Stored data:
Start of Block

-- ==== Sys2Proof/Machine/TimeNet.lean ====
section
/-! DEFINITION. Time and network (15): the timebase and its servo (R359, R362, R365), two domains (R366, R367), time over the
rope (R368), captures (R369, R370), the Ethernet ports and frame rings (R352 to R356), PRP (R357, R358) and Ethernet
timestamps (R363). Offsets count 1/16,000 ns, in which 1/128 ns is 125 and a slew step of SLEW / 1,000 ns is 16 SLEW. -/

namespace Sys2Proof.Machine

/-! ## Timebase -/

/-- ADDEND in force. -/
def State.addend (s : State) : Int := toSigned 32 (s.rdN Reg.TN_ADDEND)

/-- One TBCLK cycle (R359, R362): the timebase advances, or takes the value of a SET, which is not made once PRINT is entered. -/
def State.tbCycle (s : State) : State :=
  let s := if s.mode = .print then { s with tn := { s.tn with load := none } } else s
  match s.tn.load with
  | some v => { s with tn := { s.tn with sec := v.1, ns := v.2, frac := 0, load := none } }
  | none =>
    let f : Int := (s.tn.ns : Int) * 2 ^ 32 + s.tn.frac + 4 * 2 ^ 32 + s.addend
    let lim : Int := 1000000000 * 2 ^ 32
    let carry := decide (lim ≤ f)
    let f := if carry then f - lim else f
    { s with tn := { s.tn with sec := if carry then (s.tn.sec + 1) % 2 ^ 64 else s.tn.sec,
                               ns := (f / 2 ^ 32).toNat, frac := (f % 2 ^ 32).toNat } }

/-- SET (R362): refused in PRINT, and for a TN_SET_NS at or above 10^9; in force from the next TBCLK cycle. -/
def State.setTime (s : State) : State :=
  let ns := s.rdN Reg.TN_SET_NS
  if s.mode = .print || 1000000000 ≤ ns then s.flag Reg.TN_STAT F.TN_STAT_CFG_REFUSED
  else { s with tn := { s.tn with load := some (s.rdN Reg.TN_SET_SEC_LO + s.rdN Reg.TN_SET_SEC_HI * 2 ^ 32, ns) } }

/-- A write of TN_ADDEND0: in force at once while the servo is idle (R359). -/
def State.addend0Write (s : State) (w : Word) : State :=
  let s := s.wr Reg.TN_ADDEND0 w
  if s.tn.ran then s else s.wr Reg.TN_ADDEND w

/-- The timebase moved back by an offset (R365). -/
def State.stepTime (s : State) (x : Int) : State :=
  let t : Int := ((s.tn.sec : Int) * 1000000000 + s.tn.ns) * 2 ^ 32 + s.tn.frac - x * 2 ^ 32 / 16000
  let t := if t < 0 then 0 else t
  let u : Int := 1000000000 * 2 ^ 32
  { s with tn := { s.tn with sec := (t / u).toNat % 2 ^ 64, ns := (t % u / 2 ^ 32).toNat, frac := (t % 2 ^ 32).toNat } }

/-- Rounding to the nearest whole number, a half upwards. -/
def roundI (n d : Int) : Int := (2 * n + d) / (2 * d)

/-- A step is allowed (R365). -/
def State.stepAllowed (s : State) : Bool := s.mode ≠ .print && s.isSet Reg.TN_SERVO_CFG F.TN_SERVO_CFG_STEP_EN

/-- MAX_PPB, 1 to 500,000. -/
def State.maxPpb (s : State) : Nat := max 1 (min 500000 (s.fld Reg.TN_SERVO_CFG F.TN_SERVO_CFG_MAX_PPB))

/-- One servo update with an offset of the steering domain (R365). -/
def State.servo (s : State) (o : Int) : State :=
  let x := o - s.tn.bias
  let s := { s with tn := { s.tn with xPrev := x, ran := true } }
  if s.stepAllowed && decide ((s.rdN Reg.TN_STEP_T : Int) * 16000 < x.natAbs) then
    (s.stepTime x).flag Reg.TN_STAT F.TN_STAT_TIME_STEP |>.relayRaise Ev.TIME_STEP 0 tbPeriod
  else
    let m : Int := s.maxPpb * 4096000
    let integ := clamp (-m) m (s.tn.integ + s.fld Reg.TN_SERVO_GAIN F.TN_SERVO_GAIN_KI * x)
    let f0 := s.fld Reg.TN_SERVO_GAIN F.TN_SERVO_GAIN_KP * x + integ
    let f := clamp (-m) m f0
    let add := toSigned 32 (s.rdN Reg.TN_ADDEND0) - roundI (f * 2 ^ 34) (4096000 * 1000000000)
    let s := { s with tn := { s.tn with integ := integ } }.wrN Reg.TN_ADDEND (ofSigned 32 add)
    if f ≠ f0 then (s.flag Reg.TN_STAT F.TN_STAT_SERVO_LIMIT).raise Ev.SERVO_LIMIT else s

/-! ## Domains -/

/-- A change of steering domain (R367): BIAS and DOM. `keep` tells whether the last input still stands (not after holdover). -/
def State.steerTo (s : State) (dom : Nat) (o : Int) (keep : Bool) : State :=
  let x := if keep then s.tn.xPrev else 0
  { s with tn := { s.tn with dom := dom, xPrev := x, bias := if s.stepAllowed then 0 else o - x } }

/-- The steering domain after a change of health (R366). -/
def State.steer (s : State) : State :=
  let a := s.tn.domA.healthy
  let b := s.tn.domB.healthy
  let switch (s : State) : State := (s.flag Reg.TN_STAT F.TN_STAT_SWITCH).raise Ev.DOMAIN_SWITCH
  if !a && !b then
    if s.tn.dom = 2 then s
    else
      let s := { s with tn := { s.tn with dom := 2 } }
      (s.flag Reg.TN_STAT F.TN_STAT_HOLDOVER).raise Ev.TIME_HOLDOVER
  else
    match s.tn.dom with
    | 0 => if a then s else switch (s.steerTo 1 s.tn.domB.ofs true)
    | 1 => if b then s else switch (s.steerTo 0 s.tn.domA.ofs true)
    | _ => if a then s.steerTo 0 s.tn.domA.ofs false else s.steerTo 1 s.tn.domB.ofs false

/-- A domain after an offset write (R366). -/
def TimeDom.write (d : TimeDom) (o : Int) (qual : Bool) (now : Nat) : TimeDom :=
  { ofs := o, healthy := qual, last := now, since := if qual && !d.healthy then now else d.since }

/-- A domain. -/
def State.timeDom (s : State) (b : Bool) : TimeDom := if b then s.tn.domB else s.tn.domA

/-- A domain replaced. -/
def State.setDom (s : State) (b : Bool) (d : TimeDom) : State :=
  { s with tn := if b then { s.tn with domB := d } else { s.tn with domA := d } }

/-- OFFSET_WRITE (R365, R366): the offset is recorded; that of the steering domain with QUAL = 1 runs the servo. -/
def State.offsetWrite (s : State) (b : Bool) (w : Word) : State :=
  let s := s.wr (if b then Reg.TN_OFS_B else Reg.TN_OFS_A) w
  if s.isSet Reg.TN_CFG F.TN_CFG_TSRC then s
  else
    let o : Int := toSigned 31 (F.TN_OFS_A_OFS.get w) * 125
    let q := decide (F.TN_OFS_A_QUAL.get w = 1)
    let s := (s.setDom b ((s.timeDom b).write o q s.now)).steer
    if q && s.tn.dom = b2n b then s.servo o else s

/-- HEALTH_TMO has gone by since the last offset write of a domain (R366). -/
def State.healthOver (s : State) (b : Bool) : Bool :=
  decide (s.fld Reg.TN_DOMAIN_CFG F.TN_DOMAIN_CFG_HEALTH_TMO * 1000000 ≤ s.now - (s.timeDom b).last)

/-- Domain A has been healthy for REVERT_HOLD (R366). -/
def State.revertOver (s : State) : Bool := decide (s.si.limits.revertHold * 1000000 ≤ s.now - s.tn.domA.since)

/-- DOMAIN_HEALTH_TIMEOUT (R366). -/
def State.healthTimeout (s : State) (b : Bool) : State :=
  if (s.timeDom b).healthy && s.healthOver b then (s.setDom b { s.timeDom b with healthy := false }).steer else s

/-- DOMAIN_REVERT (R366): A has been healthy for REVERT_HOLD while B steers. -/
def State.domainRevert (s : State) : State :=
  if s.tn.dom = 1 && s.tn.domA.healthy && s.revertOver then
    ((s.steerTo 0 s.tn.domA.ofs true).flag Reg.TN_STAT F.TN_STAT_SWITCH).relayRaise Ev.DOMAIN_REVERT 0 tbPeriod
  else s

/-- BIAS_SLEW_STEP (R367). -/
def State.biasStep (s : State) : State :=
  let d : Int := 16 * max 1 (min 10000 (s.fld Reg.TN_DOMAIN_CFG F.TN_DOMAIN_CFG_SLEW))
  let b := s.tn.bias
  { s with tn := { s.tn with bias := if b.natAbs ≤ d.natAbs then 0 else if 0 < b then b - d else b + d } }

/-- Time of a 12-byte timestamp in 2^-16 ns. -/
def stampTime (ts : List Byte) : Int :=
  ((leAt ts 0 6 : Int) * 1000000000 + (leAt ts 6 4 % 2 ^ 30 : Nat)) * 65536 + leAt ts 10 2

/-- The offset a POS gives domain A (R368), DOM copied from its timestamp. -/
def State.ropeTime (s : State) (ts : List Byte) (age lat : Nat) : State :=
  let o16 := stampTime s.stamp.bytes - (stampTime ts + (age + lat + 40) * 65536)
  let o := o16 * 16000 / 65536
  let was := s.tn.domA.healthy
  let s := s.setDom false (s.tn.domA.write o true s.now)
  let s := s.wrN Reg.TN_OFS_A (2 * ofSigned 31 (o / 125) + 1)
  let s := if was then s else s.steerTo 0 o false
  let s := s.servo o
  { s with tn := { s.tn with dom := leAt ts 6 4 / 2 ^ 30 } }

/-- Health lapses with POS_LOST (R368). -/
def State.ropeTimeLost (s : State) : State :=
  if s.isSet Reg.TN_CFG F.TN_CFG_TSRC && s.tn.domA.healthy then
    let s := s.setDom false { s.tn.domA with healthy := false }
    ({ s with tn := { s.tn with dom := 2 } }.flag Reg.TN_STAT F.TN_STAT_HOLDOVER).raise Ev.TIME_HOLDOVER
  else s

/-! ## Captures -/

/-- The tick that fires a line (R369, R370). -/
def State.tickStamp (s : State) : State :=
  let s := { s with tn := { s.tn with tickTs := s.stamp.bytes, ticks := s.tn.ticks + 1 } }
  let d := s.fld Reg.TN_CAP_CFG F.TN_CAP_CFG_TICK_DIV
  if d ≠ 0 && s.tn.ticks % d = 0 then s.capture 0x10 else s

/-- TN_CAP_READ (R370): the oldest entry popped; LOST is cleared once read. -/
def State.capRead (s : State) : Word × State :=
  let lost := s.fld Reg.TN_CAP F.TN_CAP_LOST
  let s := s.setFld Reg.TN_CAP F.TN_CAP_LOST 0
  match s.tn.cap with
  | [] => (BitVec.ofNat 32 (lost * 256), s)
  | (src, ts) :: rest =>
    let s := { s with tn := { s.tn with cap := rest } }
    let s := ((s.wrN Reg.TN_CAP_TS0 (leAt ts 0 4)).wrN Reg.TN_CAP_TS1 (leAt ts 4 4)).wrN Reg.TN_CAP_TS2 (leAt ts 8 4)
    (BitVec.ofNat 32 (2 ^ 31 + lost * 256 + src), s)

/-- TN_TXTS_READ (R363). -/
def State.txtsRead (s : State) (k : Nat) : Word × State :=
  match s.tn.txts.getD k [] with
  | [] => (0, s)
  | (tag, ts) :: rest =>
    let s := { s with tn := { s.tn with txts := s.tn.txts.set k rest } }
    let s := ((s.wrN (Reg.TN_Pk_TXTS0 k) (leAt ts 0 4)).wrN (Reg.TN_Pk_TXTS1 k) (leAt ts 4 4)).wrN (Reg.TN_Pk_TXTS2 k) (leAt ts 8 4)
    (BitVec.ofNat 32 (2 ^ 31 + tag), s)

/-- A timestamp moved by an amount in 1/16 ns, as R363 corrects it. -/
def State.stampBy (s : State) (d16 : Int) : List Byte :=
  let t := s.timeNow
  let n : Int := ((t.1 : Int) * 1000000000 + t.2) * 65536 + (s.tn.frac / 65536 : Nat) + d16 * 4096
  let n := if n < 0 then 0 else n
  let u : Int := 1000000000 * 65536
  (Stamp.mk ((n / u).toNat % 2 ^ 48) ((n % u / 65536).toNat + s.tn.dom * 2 ^ 30) (n % 65536).toNat).bytes

/-- Ingress timestamp of a port (R363), which every received frame gets without being parsed (R364). -/
def State.ingress (s : State) (k : Nat) : List Byte :=
  s.stampBy (-(16 * (s.fld (Reg.TN_Pk_LAT k) F.TN_Pk_LAT_ING : Int)) - s.fldI (Reg.TN_Pk_ASYM k) F.TN_Pk_ASYM_ASYM)

/-- Egress timestamp of a port (R363), on request (R364). -/
def State.egress (s : State) (k : Nat) : List Byte :=
  s.stampBy (16 * (s.fld (Reg.TN_Pk_LAT k) F.TN_Pk_LAT_EGR : Int) - s.fldI (Reg.TN_Pk_ASYM k) F.TN_Pk_ASYM_ASYM)

/-! ## Ports -/

/-- A port that can carry frames. -/
def State.ethUp (s : State) (k : Nat) : Bool :=
  s.isSet (Reg.TN_Pk_CFG k) F.TN_Pk_CFG_EN && s.isSet (Reg.TN_Pk_STAT k) F.TN_Pk_STAT_LINK

/-- ETH_LINK_CHANGE (R372). -/
def State.linkChange (s : State) (k : Nat) (up : Bool) : State :=
  let a := Reg.TN_Pk_STAT k
  if up then
    (s.setFld a F.TN_Pk_STAT_LINK 1).setFld a F.TN_Pk_STAT_AN_DONE (s.fld (Reg.TN_Pk_CFG k) F.TN_Pk_CFG_AN_EN)
  else
    let was := s.isSet a F.TN_Pk_STAT_LINK
    let s := (s.setFld a F.TN_Pk_STAT_LINK 0).setFld a F.TN_Pk_STAT_AN_DONE 0
    if was then ((s.flag a F.TN_Pk_STAT_LINK_LOST).flag Reg.TN_STAT F.TN_STAT_ETH_LINK).raise Ev.ETH_LINK else s

/-- The MAC address, octets 0 to 5. -/
def State.mac (s : State) : List Byte := leBytes 4 (s.rdN Reg.TN_MAC_LO) ++ leBytes 2 (s.fld Reg.TN_MAC_HI F.TN_MAC_HI_ADDR)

End of Block

### Task instructions
Give back exactly the lines from the first line of the records through the line holding "match s.tn.load with", including both of those lines and leaving out all others.

### Answer box
-- ==== Sys2Proof/Machine/TimeNet.lean ====
section
/-! DEFINITION. Time and network (15): the timebase and its servo (R359, R362, R365), two domains (R366, R367), time over the
rope (R368), captures (R369, R370), the Ethernet ports and frame rings (R352 to R356), PRP (R357, R358) and Ethernet
timestamps (R363). Offsets count 1/16,000 ns, in which 1/128 ns is 125 and a slew step of SLEW / 1,000 ns is 16 SLEW. -/

namespace Sys2Proof.Machine

/-! ## Timebase -/

/-- ADDEND in force. -/
def State.addend (s : State) : Int := toSigned 32 (s.rdN Reg.TN_ADDEND)

/-- One TBCLK cycle (R359, R362): the timebase advances, or takes the value of a SET, which is not made once PRINT is entered. -/
def State.tbCycle (s : State) : State :=
  let s := if s.mode = .print then { s with tn := { s.tn with load := none } } else s
  match s.tn.load with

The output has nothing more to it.